Another garden which Evelyn liked very much belonged to a man called Morine, who
began as a simple gardener. He laid out his garden as a perfect oval surrounded by thuyas,
clipped smooth to look like walls, and within it he introduced very beautiful and at that
time unusual plants, such as tulips, ranunculuses, crocuses and anemones. He himself,
a very old collector, lived in a small garden-house at the end. It is evident that in this
type of small town-garden the love of surprises was particularly lively, for at "an house
called Maison Rouge" Evelyn hears a noise that "resembles the noise of a tempest,
batailles of guns, etc., at its issue," and much beside.

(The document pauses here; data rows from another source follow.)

/-- The state after STOPPING has been checked for its end (R144): OFF without HOST, and a STOPPED event. -/
def State.offIfDrained (s : State) : State :=
  if s.sched.state = .stopping ∧ (∀ e ∈ s.purge, e.purpose ≠ .stop) ∧ s.openSlots = 0 then
    { s with
      sched := { s.sched with state := .off, causes := { s.sched.causes with host := false } }
      events := s.events.put s.timeBase (.stopped { s.sched.causes with host := false }) }
  else s

/-! ### The Round List top-up (R97) -/

/-- `TopUps s s'`: `s'` is reached from `s` by top-ups of Round List heads whose deficit is 0 or below, each adding the
quantum of the head's class and moving the head to the tail. -/
inductive TopUps : State → State → Prop where
  | none (s : State) : TopUps s s
  | more {s s' : State} {i : Nat} {rest : List Nat} (head : s.sched.roundList = i :: rest)
      (broke : (s.station i).deficit ≤ 0)
      (after : TopUps
        { s.setStation i
            { s.station i with deficit := (s.station i).deficit + (s.liveClass (s.station i)).quantum } with
          sched := { s.sched with roundList := rest ++ [i] } } s') : TopUps s s'

/-! ### Admission with check 8 (R38, R44) -/

/-- The whole decision: the reason of the first of checks 1 to 8 that fails. -/
def State.admissionVerdict (s : State) (e : IngressEntry) : Option Reason :=
  match firstFailure (s.admissionChecks e) with
  | some reason => some reason
  | none =>
    if 1 ≤ s.bm.freeDescs.toList.length - 32 ∧ (e.declared.toNat + 255) / 256 ≤ s.bm.freeCells.toList.length then none
    else some .noBuffer

/-- The segment list over cells taken in order for a frame of `length` bytes (R21). -/
def segmentList (cells : List Nat) (length : Nat) : List Segment :=
  cells.mapIdx fun k c =>
    { cell := BitVec.ofNat 16 c
      count := BitVec.ofNat 9 (if k + 1 = cells.length then length - 256 * (cells.length - 1) else 256) }

/-- The descriptor of a refused frame (R45). -/
def refusalDescriptor (e : IngressEntry) (reason : Reason) : Descriptor :=
  { cookie := e.cookie, station := e.station, length := e.declared, stamp := 0, lifetime := 0, segs := [],
    parityOk := true, place := .disposal, reason := some reason, badCell := none }

/-! ### Walks (R24) -/

/-- A segment entry of descriptor `d` that passes checks 1 to 3 of R24. -/
def BufferManager.Sound (b : BufferManager) (d : Nat) (g : Segment) : Prop :=
  g.cell.toNat < 16384 ∧ b.owner g.cell.toNat = .desc d ∧ 1 ≤ g.count.toNat ∧ g.count.toNat ≤ 256

/-- The cells and the byte total of a segment list. -/
def segmentCells (segs : List Segment) : List Nat := segs.map fun g => g.cell.toNat
def segmentTotal (segs : List Segment) : Nat := (segs.map fun g => g.count.toNat).sum

/-- The cause and the cell R24 gives an entry that fails: the first of its checks 1 to 3. -/
def BufferManager.entryCause (b : BufferManager) (d : Nat) (g : Segment) : FaultCause × Option Nat :=
  if 16384 ≤ g.cell.toNat then (.notPresent, none)
  else if b.owner g.cell.toNat ≠ .desc d then (.foreign, some g.cell.toNat)
  else (.badCount, some g.cell.toNat)

/-- The segment an entry reached stands at, and the walk, with which frame `n` of the grant is fed (R24, R108, R109): the
walk under way for the frame the Feeder has reached, and for any other a walk that begins with a read of the descriptor. -/
def State.walkOf (s : State) (f : Feed) (n : Nat) (fr : GrantFrame) : Nat × FeedWalk :=
  match if n = f.frame then f.walk else none with
  | some w => (f.segment, w)
  | none =>
    let x := s.desc fr.desc
    (1, { read := x, rest := x.segs, sum := 0, left := x.length.toNat, word := 0, bytes := [] })

/-- How the feed walk of frame `n` goes on. -/
def State.fedTo (s : State) (f : Feed) (n : Nat) (fr : GrantFrame) : FeedEnd :=
  s.bm.feedOn fr.desc (s.walkOf f n fr).1 (s.walkOf f n fr).2

/-- The frames of the grant from the Feeder's place up to frame `n` are all fed clean, as `sections` (R16, R109). -/
def State.FedClean (s : State) (f : Feed) (g : Grant) (n : Nat) (sections : List Section) : Prop :=
  sections.length = n - f.frame
    ∧ ∀ j, j < n - f.frame → ∃ fr bytes, g.frames[f.frame + j]? = some fr
        ∧ s.fedTo f (f.frame + j) fr = .clean bytes
        ∧ sections[j]? = some
          { length := fr.length
            bytes := (bytes ++ List.replicate (fr.length - bytes.length) 0).take fr.length
            trailer := .complete }

/-! ### The end of a grant -/

/-- What becomes of a frame at a valid DONE (R114, R115), with outcome byte `o`: none is requeued, otherwise the reason it
is released with. The Feeder's mark decides first. -/
def State.fate (s : State) (r : Station) (d o : Nat) : Option Reason :=
  if (s.desc d).reason = some .chainFault then some .chainFault
  else if (s.desc d).reason = some .memoryError then some .memoryError
  else if o = 0 then some .delivered
  else if o = 1 ∨ o = 3 then some .failed
  else if r.admin = .active ∧ (s.sched.state = .running ∨ s.sched.state = .freezing ∨ s.sched.state = .frozen) then none
  else if r.admin = .purging then some .removed
  else if r.admin = .faulted then some .stationFault
  else some .stopped

/-- The record `r` of station `i` is torn down when the slot of its grant is freed (R117, R157): PURGING, with no purge
entry and nothing in its queue. -/
def State.TornDown (s : State) (i : Nat) (r : Station) : Prop := r.admin = .purging ∧ s.onPurgeList i = false ∧ r.queue = []

/-- `t` is `s` after slot `k` of station `i` has been freed (R117, R136, R144, R157): a station torn down has a
STATION_FREED event, any other joins the Round List tail if that makes it eligible; then FREEZING with no slot open moves
to FROZEN with a FROZEN event, and STOPPING is checked for its end. -/
def State.SlotCloses (s : State) (k i : Nat) (t : State) : Prop :=
  ∃ u : State,
    t = (if u.sched.state = .freezing ∧ u.openSlots = 0 then
          { u with
            sched := { u.sched with state := .frozen }
            events := u.events.put u.timeBase (.frozen u.sched.causes) }
        else u.offIfDrained)
      ∧ u = { s with
          stations := u.stations
          sched := { s.sched with
            slots := u.sched.slots, entryList := u.sched.entryList, roundList := u.sched.roundList }
          events := u.events }
      ∧ u.slot k = none ∧ OtherSlotsKeep s u k ∧ OtherStationsKeep s u i
      ∧ (s.TornDown i (s.station i) →
          u.station i = Station.free ∧ u.events = s.events.put s.timeBase (.stationFreed i)
            ∧ u.sched.entryList = s.sched.entryList ∧ u.sched.roundList = s.sched.roundList)
      ∧ (¬ s.TornDown i (s.station i) →
          u.station i = { s.station i with slot := none, list := (u.station i).list } ∧ u.events = s.events
            ∧ ListsFollow s u i true)

/-- The counters of a record after a release with a reason (R72, R159): DELIVERED counts a frame and its bytes, the four
reasons of failure a frame failed, any other a frame dropped. -/
def StationCounters.afterRelease (c : StationCounters) (reason : Reason) (length : Nat) : StationCounters :=
  if reason = .delivered then
    { c with framesDelivered := c.framesDelivered + 1, bytesDelivered := c.bytesDelivered + BitVec.ofNat 48 length }
  else if reason = .failed ∨ reason = .noCompletion ∨ reason = .memoryError ∨ reason = .chainFault then
    { c with framesFailed := c.framesFailed + 1 }
  else { c with framesDropped := c.framesDropped + 1 }

/-! ### Requests executed entry by entry (R58, R59) -/

/-- The state after the entry in hand has been done: ACCEPTED after the last of `entries`, the next entry otherwise. -/
def State.entryDone (s : State) (e : Execution) (entries : Nat) : State :=
  if entries ≤ e.done + 1 then s.answered s.rp.queue (acceptedResponse e.request []) none
  else { s with rp := { s.rp with executing := some { e with done := e.done + 1 } } }

/-- The state after the entry in hand has failed: PARTIAL, with the entries done and the index it carries. -/
def State.entryFails (s : State) (e : Execution) (station : Nat) (reason : Reason) : State :=
  s.answered s.rp.queue (partialResponse e.request e.done station reason) none

/-- A request of kind `k` is in execution. -/
def State.Executes (s : State) (k : RequestKind) (e : Execution) : Prop :=
  s.rp.executing = some e ∧ RequestKind.ofCode e.request.code = some k

end Sys2Proof.Machine
end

On the threshold of this period the French garden found its earliest poets. Rene
Rapin, the learned Jesuit who wrote so many books, published in 1665 a poem called Hor-
torum libri quattuor. This was in undisguised imitation of Virgil's Georgics, but aimed
at giving a supplement on the province of the garden, which the Roman poet had neglected*
Rapin had already seen something of the development of gardens in the grand siecle, and
this appears in much of what he wrote; but he chiefly concerns himself with the gardens of
the time of Maria de' Medici and Henry IV. All that he writes in his first book, The
Flower Garden, is what is demanded by the usual theorists; and about flowers he only
gives pretty myths in the style of Ovid. But in the second book he is inspired with new
ideas, the exhaustive treatment of the park (nemus): he says that when you step out of the
garden the park must at once appear as a stage formally arranged. The trees must be in
the form of the quincunx, with straight lines and right angles, although he also likes
slanting lines and circular arches in some places. All the paths have to be provided with
fine sand or closely mown grass, and at the sides the beeches or cypresses have to be
clipped so as to make straight walls, but the lighter branches may be worked into a
thousand shapes and mazes of any kind. He is full of praise for the oak as a good forest
tree, and he is emphatically opposed to the clipping of oaks, using all his rhetoric and
calling down all mythological punishments upon the heads of the desecrators of trees.